=== AIM OF THE TASK ===
Among the lines of the records, please find those that contain the word "length" and copy them.

=== EXERCISE DATA ===
================

/-- DIVQ (R111): the divisor is added when AQ is 1 and subtracted when it is 0, AQ takes the exclusive OR of the signs
of the divisor and of that result, and the result with AY0 is shifted left one place into AF and AY0, the inverse of
the new AQ entering at bit 0; nothing else changes. AQ as the only flag is decision D10 (log 18), the divisor's sign is
conflict C2 (log 33). -/
def Obligations.DivideQuotientBit : Prop :=
  ∀ (x : Axop) (s : State),
    ∃ t, exec (.divq x) s = .next t ∧
      (let r : Word :=
        BitVec.ofInt 16 (s.bank.af.toInt + (if s.astat.aq then 1 else -1) * (s.readAxop x).toInt)
       t.astat.aq = decide ((s.readAxop x).toInt < 0 ↔ ¬ r.toInt < 0) ∧
       (t.bank.af ++ t.bank.ay0 : BitVec 32) =
        ((r ++ s.bank.ay0) <<< 1) + (if t.astat.aq then 0 else 1)) ∧
      t.bank = { s.bank with af := t.bank.af, ay0 := t.bank.ay0 } ∧
      t.astat = { s.astat with aq := t.astat.aq } ∧
      KeepsRest s t

/-- Unsigned division (R112, R113): with AQ clear, a divisor below 2^15 and no divide overflow, sixteen DIVQ leave in
AY0 the dividend AF:AY0 divided by twice the divisor, rounded down. (For a divisor of 2^15 or more the steps leave no
arithmetic quotient.) AQ from the sign of the divisor is conflict C2 (log 33). -/
def Obligations.UnsignedDivisionQuotient : Prop :=
  ∀ (x : Axop) (s : State), s.astat.aq = false → 0 < (s.readAxop x).toNat → (s.readAxop x).toNat < 2 ^ 15 →
    (s.bank.af ++ s.bank.ay0).toNat < 2 ^ 16 * (2 * (s.readAxop x).toNat) →
    ∃ t, execTimes (.divq x) 16 s = some t ∧
      t.bank.ay0.toNat = (s.bank.af ++ s.bank.ay0).toNat / (2 * (s.readAxop x).toNat)

/-- Signed division (R112, R113): DIVS and fifteen DIVQ leave in AY0 the quotient of the dividend by twice the divisor:
rounded down for a positive divisor, and the greatest integer strictly below it for a negative one, wherever that
fits 16 bits. The signs by exclusive OR and AQ from the divisor are conflicts C1 and C2 (log 33). -/
def Obligations.SignedDivisionQuotient : Prop :=
  ∀ (y : Ayop) (x : Axop) (s : State) (q : Int), y ≠ .ay0 → -2 ^ 15 ≤ q → q < 2 ^ 15 →
    (let n := (s.readAyop y ++ s.bank.ay0).toInt
     let d := 2 * (s.readAxop x).toInt
     (0 < d ∧ q * d ≤ n ∧ n < (q + 1) * d) ∨ (d < 0 ∧ (q + 1) * d ≤ n ∧ n < q * d)) →
    ∃ t u, exec (.divs y x) s = .next t ∧ execTimes (.divq x) 15 t = some u ∧ u.bank.ay0.toInt = q

/-! # MAC -/

/-- MUL, MACC, MSUB (R127 to R129) in all five formats, both placements and both destinations, as exact integers: the
new MR or MF, MV, and nothing else. MAC_UU_EXTEND is a parameter of the state (log 6). RND signed is D12 (log 19), the
low half after rounding D13 (log 20), MF keeping MR D16 (log 21), the wrap modulo 2^40 D17 (log 22). -/
def Obligations.MultiplyAccumulate : Prop :=
  ∀ (d : Mdst) (x : Mxop) (y : Myop) (f : Fmt) (s : State),
    MacResult s (.mul d x y f) d f (placedProduct s x y f) ∧
    MacResult s (.macc d x y f) d f (s.bank.mr.toInt + placedProduct s x y f) ∧
    MacResult s (.msub d x y f) d f (s.bank.mr.toInt - placedProduct s x y f)

/-- Rounding (R130, R131, R132): 1 added at bit 15 with its carry, bit 16 forced to 0 at a midpoint when unbiased; the
upper 24 bits round half to even (unbiased) or half up (biased), and bit 15 of MR0 comes out inverted. The low half
after rounding is decision D13, conflict C3 (log 20). -/
def Obligations.RoundingIsHalfToEvenOrHalfUp : Prop :=
  ∀ (biased : Bool) (v : BitVec 40),
    roundMac biased v = roundedValue biased v ∧
    (roundMac biased v).setWidth 16 = v.setWidth 16 ^^^ 0x8000#16 ∧
    roundMac true v = v + 0x8000#40 ∧
    (∀ k : Nat, k ≠ 16 → (roundMac false v).getLsbD k = (v + 0x8000#40).getLsbD k) ∧
    (roundMac false v).getLsbD 16 =
      ((v + 0x8000#40).getLsbD 16 && decide (v.setWidth 16 ≠ 0x8000#16))

/-- MRCLR (R133): MR and MV become 0, MF and everything else stays. That no form clears MF is decision D31 (log 36). -/
def Obligations.ClearAccumulator : Prop :=
  ∀ s : State, ∃ t, exec .mrclr s = .next t ∧
    t.bank = { s.bank with mr2 := 0, mr1 := 0, mr0 := 0 } ∧
    t.astat = { s.astat with mv := false } ∧ KeepsRest s t
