-- ==== Sys2Proof/Laws/Ops.lean ====
section
/-! SUPPORT. What each shared operation does, once: the bits of the shifter array, the run of leading bits, the end of
each class of operation, fetch and step. Later proofs cite these and do not unfold the operations. -/

namespace Sys2Proof.Machine

/-! ## Bits -/

/-- Every bit of a vector built from a function. -/
theorem getLsbD_bitsOf (f : Nat → Bool) (n k : Nat) : (bitsOf f n).getLsbD k = (decide (k < n) && f k) := by
  induction n with
  | zero => simp [bitsOf]
  | succ n ih =>
    rw [bitsOf, BitVec.getLsbD_cons, ih]
    by_cases h : k = n
    · subst h; simp
    · have : k < n + 1 ↔ k < n := by omega
      simp [h, this]

/-- Every bit of the shifter array's output. -/
theorem getLsbD_shiftArray (inp : Word) (c : Int) (h : HiLo) (ext : Bool) (k : Nat) :
    (shiftArray inp c h ext).getLsbD k = (decide (k < 32) && arrayBit inp (arrayPosition c h) ext k) :=
  getLsbD_bitsOf _ _ _

/-- Every bit of MSTAT after one bit is written. -/
theorem getLsbD_mstatWith (m : BitVec 16) (bit : Nat) (b : Bool) (k : Nat) (hb : bit < 16) :
    (mstatWith m bit b).getLsbD k = if k = bit then b else m.getLsbD k := by
  unfold mstatWith
  by_cases hk : k < 16
  · cases b <;> by_cases h : k = bit <;> simp [h, hk, hb]
  · have h : k ≠ bit := by omega
    have hm : m.getLsbD k = false := BitVec.getLsbD_of_ge _ _ (by omega)
    have h' : ¬ bit = k := by omega
    cases b <;> simp [BitVec.getLsbD_twoPow, h, h', hk, hm]

/-- The run of leading bits: its length, its bits, and the bit that ends it. -/
theorem leadRun_spec (v : Word) (b : Bool) (n : Nat) :
    leadRun v b n ≤ n ∧ (∀ j < leadRun v b n, v.getLsbD (n - 1 - j) = b) ∧
      (leadRun v b n < n → v.getLsbD (n - 1 - leadRun v b n) ≠ b) := by
  induction n with
  | zero => simp [leadRun]
  | succ n ih =>
    obtain ⟨hle, hrun, hstop⟩ := ih
    unfold leadRun
    by_cases h : v.getLsbD n = b
    · rw [if_pos h]
      refine ⟨by omega, fun j hj => ?_, fun hlt => ?_⟩
      · cases j with
        | zero => simpa using h
        | succ j =>
          have := hrun j (by omega)
          rwa [show n + 1 - 1 - (j + 1) = n - 1 - j by omega]
      · have := hstop (by omega)
        rwa [show n + 1 - 1 - (leadRun v b n + 1) = n - 1 - leadRun v b n by omega]
    · rw [if_neg h]
      exact ⟨by omega, by omega, fun _ => by simpa using h⟩

/-- The adder's output as a bit vector. -/
theorem add16_r (a b : Word) (cin : Bool) : (add16 a b cin).r = a + b + BitVec.ofNat 16 cin.toNat := by
  apply BitVec.eq_of_toNat_eq
  simp [add16, BitVec.toNat_add]

/-- MV in terms of the signed result. -/
theorem macMv_eq (v : BitVec 40) : macMv v = decide (v.toInt < -2 ^ 31 ∨ 2 ^ 31 ≤ v.toInt) := by
  have h0 : (v.extractLsb' 31 9).toNat = v.toNat / 2 ^ 31 := by
    have := v.isLt
    rw [BitVec.extractLsb'_toNat, Nat.shiftRight_eq_div_pow]
    omega
  have h1 : (v.extractLsb' 31 9 = 0b000000000#9) ↔ v.toNat / 2 ^ 31 = 0 := by
    rw [← BitVec.toNat_inj, h0]; simp
  have h2 : (v.extractLsb' 31 9 = 0b111111111#9) ↔ v.toNat / 2 ^ 31 = 511 := by
    rw [← BitVec.toNat_inj, h0]; simp
  have hlt := v.isLt
  rw [Bool.eq_iff_iff]
  simp only [macMv, Bool.not_eq_true', Bool.or_eq_false_iff, decide_eq_false_iff_not, decide_eq_true_eq, h1, h2]
  rw [BitVec.toInt_eq_toNat_cond]
  split <;> omega

/-! ## Registers -/

@[simp] theorem Bank.writeDreg_af (b : Bank) (d : Dreg) (v : Word) : (b.writeDreg d v).af = b.af := by
  cases d <;> rfl

@[simp] theorem Bank.writeDreg_mf (b : Bank) (d : Dreg) (v : Word) : (b.writeDreg d v).mf = b.mf := by
  cases d <;> rfl

/-- A load leaves every other bus register alone, but for MR2 beside MR1. -/
theorem Bank.readDreg_writeDreg_of_ne (b : Bank) (d d' : Dreg) (v : Word) (h : d' ≠ d)
    (hm : ¬ (d = .mr1 ∧ d' = .mr2)) : (b.writeDreg d v).readDreg d' = b.readDreg d' := by
  cases d <;> cases d' <;> first | rfl | exact absurd rfl h | exact absurd ⟨rfl, rfl⟩ hm

/-! ## The common ends of the operations -/

@[simp] theorem State.aluEnd_bank (s : State) (d : Adst) (o : AluOut) :
    (s.aluEnd d o).bank = s.bank.writeAdst s.arSat d o := by
  simp [State.aluEnd]
@[simp] theorem State.aluEnd_astat (s : State) (d : Adst) (o : AluOut) :
    (s.aluEnd d o).astat = aluFlags s.avLatch o s.astat := rfl
@[simp] theorem State.aluEnd_inactiveBank (s : State) (d : Adst) (o : AluOut) : (s.aluEnd d o).inactiveBank = s.inactiveBank := by
  simp [State.aluEnd]
@[simp] theorem State.aluEnd_mstat (s : State) (d : Adst) (o : AluOut) : (s.aluEnd d o).mstat = s.mstat := rfl
@[simp] theorem State.aluEnd_biasrnd (s : State) (d : Adst) (o : AluOut) : (s.aluEnd d o).biasrnd = s.biasrnd := rfl
@[simp] theorem State.aluEnd_pc (s : State) (d : Adst) (o : AluOut) : (s.aluEnd d o).pc = s.pc := rfl
@[simp] theorem State.aluEnd_program (s : State) (d : Adst) (o : AluOut) : (s.aluEnd d o).program = s.program := rfl
@[simp] theorem State.aluEnd_params (s : State) (d : Adst) (o : AluOut) : (s.aluEnd d o).params = s.params := rfl

@[simp] theorem State.divShift_bank (s : State) (r : Word) (q0 aq : Bool) :
    (s.divShift r q0 aq).bank = { s.bank with
      af := r.extractLsb' 0 15 ++ s.bank.ay0.extractLsb' 15 1
      ay0 := s.bank.ay0.extractLsb' 0 15 ++ BitVec.ofBool q0 } := by
  simp [State.divShift]
@[simp] theorem State.divShift_astat (s : State) (r : Word) (q0 aq : Bool) :
    (s.divShift r q0 aq).astat = { s.astat with aq := aq } := rfl
@[simp] theorem State.divShift_inactiveBank (s : State) (r : Word) (q0 aq : Bool) : (s.divShift r q0 aq).inactiveBank = s.inactiveBank := by
  simp [State.divShift]
@[simp] theorem State.divShift_mstat (s : State) (r : Word) (q0 aq : Bool) : (s.divShift r q0 aq).mstat = s.mstat := rfl
@[simp] theorem State.divShift_biasrnd (s : State) (r : Word) (q0 aq : Bool) : (s.divShift r q0 aq).biasrnd = s.biasrnd := rfl
@[simp] theorem State.divShift_pc (s : State) (r : Word) (q0 aq : Bool) : (s.divShift r q0 aq).pc = s.pc := rfl
@[simp] theorem State.divShift_program (s : State) (r : Word) (q0 aq : Bool) : (s.divShift r q0 aq).program = s.program := rfl
@[simp] theorem State.divShift_params (s : State) (r : Word) (q0 aq : Bool) : (s.divShift r q0 aq).params = s.params := rfl

@[simp] theorem State.macEnd_bank (s : State) (d : Mdst) (res : BitVec 40) :
    (s.macEnd d res).bank = s.bank.writeMdst d res := by
  simp [State.macEnd]
@[simp] theorem State.macEnd_astat (s : State) (d : Mdst) (res : BitVec 40) :
    (s.macEnd d res).astat = { s.astat with mv := macMv res } := rfl
@[simp] theorem State.macEnd_inactiveBank (s : State) (d : Mdst) (res : BitVec 40) : (s.macEnd d res).inactiveBank = s.inactiveBank := by
  simp [State.macEnd]
@[simp] theorem State.macEnd_mstat (s : State) (d : Mdst) (res : BitVec 40) : (s.macEnd d res).mstat = s.mstat := rfl
@[simp] theorem State.macEnd_biasrnd (s : State) (d : Mdst) (res : BitVec 40) : (s.macEnd d res).biasrnd = s.biasrnd := rfl
@[simp] theorem State.macEnd_pc (s : State) (d : Mdst) (res : BitVec 40) : (s.macEnd d res).pc = s.pc := rfl
@[simp] theorem State.macEnd_program (s : State) (d : Mdst) (res : BitVec 40) : (s.macEnd d res).program = s.program := rfl
@[simp] theorem State.macEnd_params (s : State) (d : Mdst) (res : BitVec 40) : (s.macEnd d res).params = s.params := rfl

@[simp] theorem State.srEnd_bank (s : State) (srOr : Bool) (a : BitVec 32) :
    (s.srEnd srOr a).bank = s.bank.setSr (if srOr then s.bank.sr ||| a else a) := by
  simp [State.srEnd]
@[simp] theorem State.srEnd_astat (s : State) (srOr : Bool) (a : BitVec 32) :
    (s.srEnd srOr a).astat = s.astat := rfl
@[simp] theorem State.srEnd_inactiveBank (s : State) (srOr : Bool) (a : BitVec 32) : (s.srEnd srOr a).inactiveBank = s.inactiveBank := by
  simp [State.srEnd]
@[simp] theorem State.srEnd_mstat (s : State) (srOr : Bool) (a : BitVec 32) : (s.srEnd srOr a).mstat = s.mstat := rfl
@[simp] theorem State.srEnd_biasrnd (s : State) (srOr : Bool) (a : BitVec 32) : (s.srEnd srOr a).biasrnd = s.biasrnd := rfl
@[simp] theorem State.srEnd_pc (s : State) (srOr : Bool) (a : BitVec 32) : (s.srEnd srOr a).pc = s.pc := rfl
@[simp] theorem State.srEnd_program (s : State) (srOr : Bool) (a : BitVec 32) : (s.srEnd srOr a).program = s.program := rfl
@[simp] theorem State.srEnd_params (s : State) (srOr : Bool) (a : BitVec 32) : (s.srEnd srOr a).params = s.params := rfl

@[simp] theorem State.expEnd_bank (s : State) (e : BitVec 8) (ss : Bool) :
    (s.expEnd e ss).bank = { s.bank with se := e } := by
  simp [State.expEnd]
@[simp] theorem State.expEnd_astat (s : State) (e : BitVec 8) (ss : Bool) :
    (s.expEnd e ss).astat = { s.astat with ss := ss } := rfl
@[simp] theorem State.expEnd_inactiveBank (s : State) (e : BitVec 8) (ss : Bool) : (s.expEnd e ss).inactiveBank = s.inactiveBank := by
  simp [State.expEnd]
@[simp] theorem State.expEnd_mstat (s : State) (e : BitVec 8) (ss : Bool) : (s.expEnd e ss).mstat = s.mstat := rfl
@[simp] theorem State.expEnd_biasrnd (s : State) (e : BitVec 8) (ss : Bool) : (s.expEnd e ss).biasrnd = s.biasrnd := rfl
@[simp] theorem State.expEnd_pc (s : State) (e : BitVec 8) (ss : Bool) : (s.expEnd e ss).pc = s.pc := rfl
@[simp] theorem State.expEnd_program (s : State) (e : BitVec 8) (ss : Bool) : (s.expEnd e ss).program = s.program := rfl
@[simp] theorem State.expEnd_params (s : State) (e : BitVec 8) (ss : Bool) : (s.expEnd e ss).params = s.params := rfl

/-! ## What no operation writes -/

/-- No operation writes `pc`, the program or the parameters. -/
theorem exec_keeps (i : Instr) (s t : State) (h : exec i s = .next t) :
    t.pc = s.pc ∧ t.program = s.program ∧ t.params = s.params := by
  cases i
  case divs y x => cases y <;> cases h <;> exact ⟨rfl, rfl, rfl⟩
  case bias b =>
    cases hb : s.params.hasBiasrnd <;> simp [exec, execBias, hb] at h
    subst h
    exact ⟨rfl, rfl, rfl⟩
  case satmr =>
    cases hv : s.astat.mv <;> simp [exec, execSatmr, hv] at h <;> subst h <;> exact ⟨rfl, rfl, rfl⟩
  case expHix x =>
    cases hv : s.astat.av <;> simp [exec, execExpHix, hv] at h <;> subst h <;> exact ⟨rfl, rfl, rfl⟩
  case expLo x =>
    simp only [exec, execExpLo] at h
    split at h <;> cases h <;> exact ⟨rfl, rfl, rfl⟩
  case expadj x =>
    simp only [exec, execExpadj] at h
    split at h <;> cases h <;> exact ⟨rfl, rfl, rfl⟩
  all_goals cases h; exact ⟨rfl, rfl, rfl⟩

/-! ## Fetch and step -/

/-- A program is not refused exactly when each entry spells an operation. -/
theorem programRefusal_eq_none_iff (p : Params) (l : List Slot) :
    programRefusal p l = none ↔ programSpells p l = true := by
  simp [programRefusal, programSpells, slotSpells, List.findSome?_eq_none_iff]

/-- The first entry that spells no operation gives the reason of the refusal. -/
theorem programRefusal_first (p : Params) (l m : List Slot) (x : Slot) (r : Refusal)
    (hl : programSpells p l = true) (hx : slotRefusal p x = some r) : programRefusal p (l ++ x :: m) = some r := by
  have h := (programRefusal_eq_none_iff p l).2 hl
  unfold programRefusal at h ⊢
  rw [List.findSome?_append, h]
  simp [hx]

/-- Everything a fetch that succeeds says: no entry is refused, `pc` is an index of the program, and its entry stands
for the operation, which spells one. -/
theorem State.fetch_next_iff (s : State) (i : Instr) :
    s.fetch = .next i ↔ programSpells s.params s.program = true ∧
      ∃ x, s.program[s.pc]? = some x ∧ slotInstr x = .next i ∧ i.wf s.params = true := by
  rw [← programRefusal_eq_none_iff]
  constructor
  · intro h
    unfold State.fetch at h
    split at h
    · cases h
    · rename_i hp
      split at h
      · rename_i x hx
        refine ⟨hp, x, hx, h, ?_⟩
        have hm : x ∈ s.program := List.mem_of_getElem? hx
        have hr := List.findSome?_eq_none_iff.1 hp x hm
        simp only [slotRefusal, h] at hr
        by_contra hw
        simp [hw] at hr
      · cases h
  · rintro ⟨hp, x, hx, hi, -⟩
    simp [State.fetch, hp, hx, hi]

/-- An operation in a program that is not refused is fetched as itself. -/
theorem State.fetch_op (s : State) (i : Instr) (hp : programSpells s.params s.program = true)
    (h : s.program[s.pc]? = some (.op i)) : s.fetch = .next i := by
  simp [State.fetch, (programRefusal_eq_none_iff _ _).2 hp, h, slotInstr]

/-- A code word in a program that is not refused is fetched as the operation it decodes to. -/
theorem State.fetch_word (s : State) (w : CodeWord) (i : Instr) (hp : programSpells s.params s.program = true)
    (h : s.program[s.pc]? = some (.word w)) (hd : decode w = .ok i) : s.fetch = .next i := by
  simp [State.fetch, (programRefusal_eq_none_iff _ _).2 hp, h, slotInstr, hd]

/-- A fetch that succeeds is below the end of the program. -/
theorem State.fetch_lt (s : State) (i : Instr) (h : s.fetch = .next i) : s.pc < s.program.length := by
  obtain ⟨-, x, hx, -⟩ := (State.fetch_next_iff s i).1 h
  exact (List.getElem?_eq_some_iff.1 hx).1

/-- Everything a step that answers a next state did. -/
theorem step_next_iff (s t : State) :
    step s = .next t ↔ ∃ i u, s.fetch = .next i ∧ exec i s = .next u ∧ t = u.advance := by
  constructor
  · intro h
    unfold step at h
    split at h
    · rename_i i hf
      split at h
      · rename_i u he
        exact ⟨i, u, hf, he, by cases h; rfl⟩
      · cases h
      · cases h
    · cases h
    · cases h
  · rintro ⟨i, u, hf, he, rfl⟩
    unfold step
    rw [hf]
    simp only [he]

end Sys2Proof.Machine
end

================

=== REPLY ===
/-- The run of leading bits: its length, its bits, and the bit that ends it. -/
theorem State.fetch_lt (s : State) (i : Instr) (h : s.fetch = .next i) : s.pc < s.program.length := by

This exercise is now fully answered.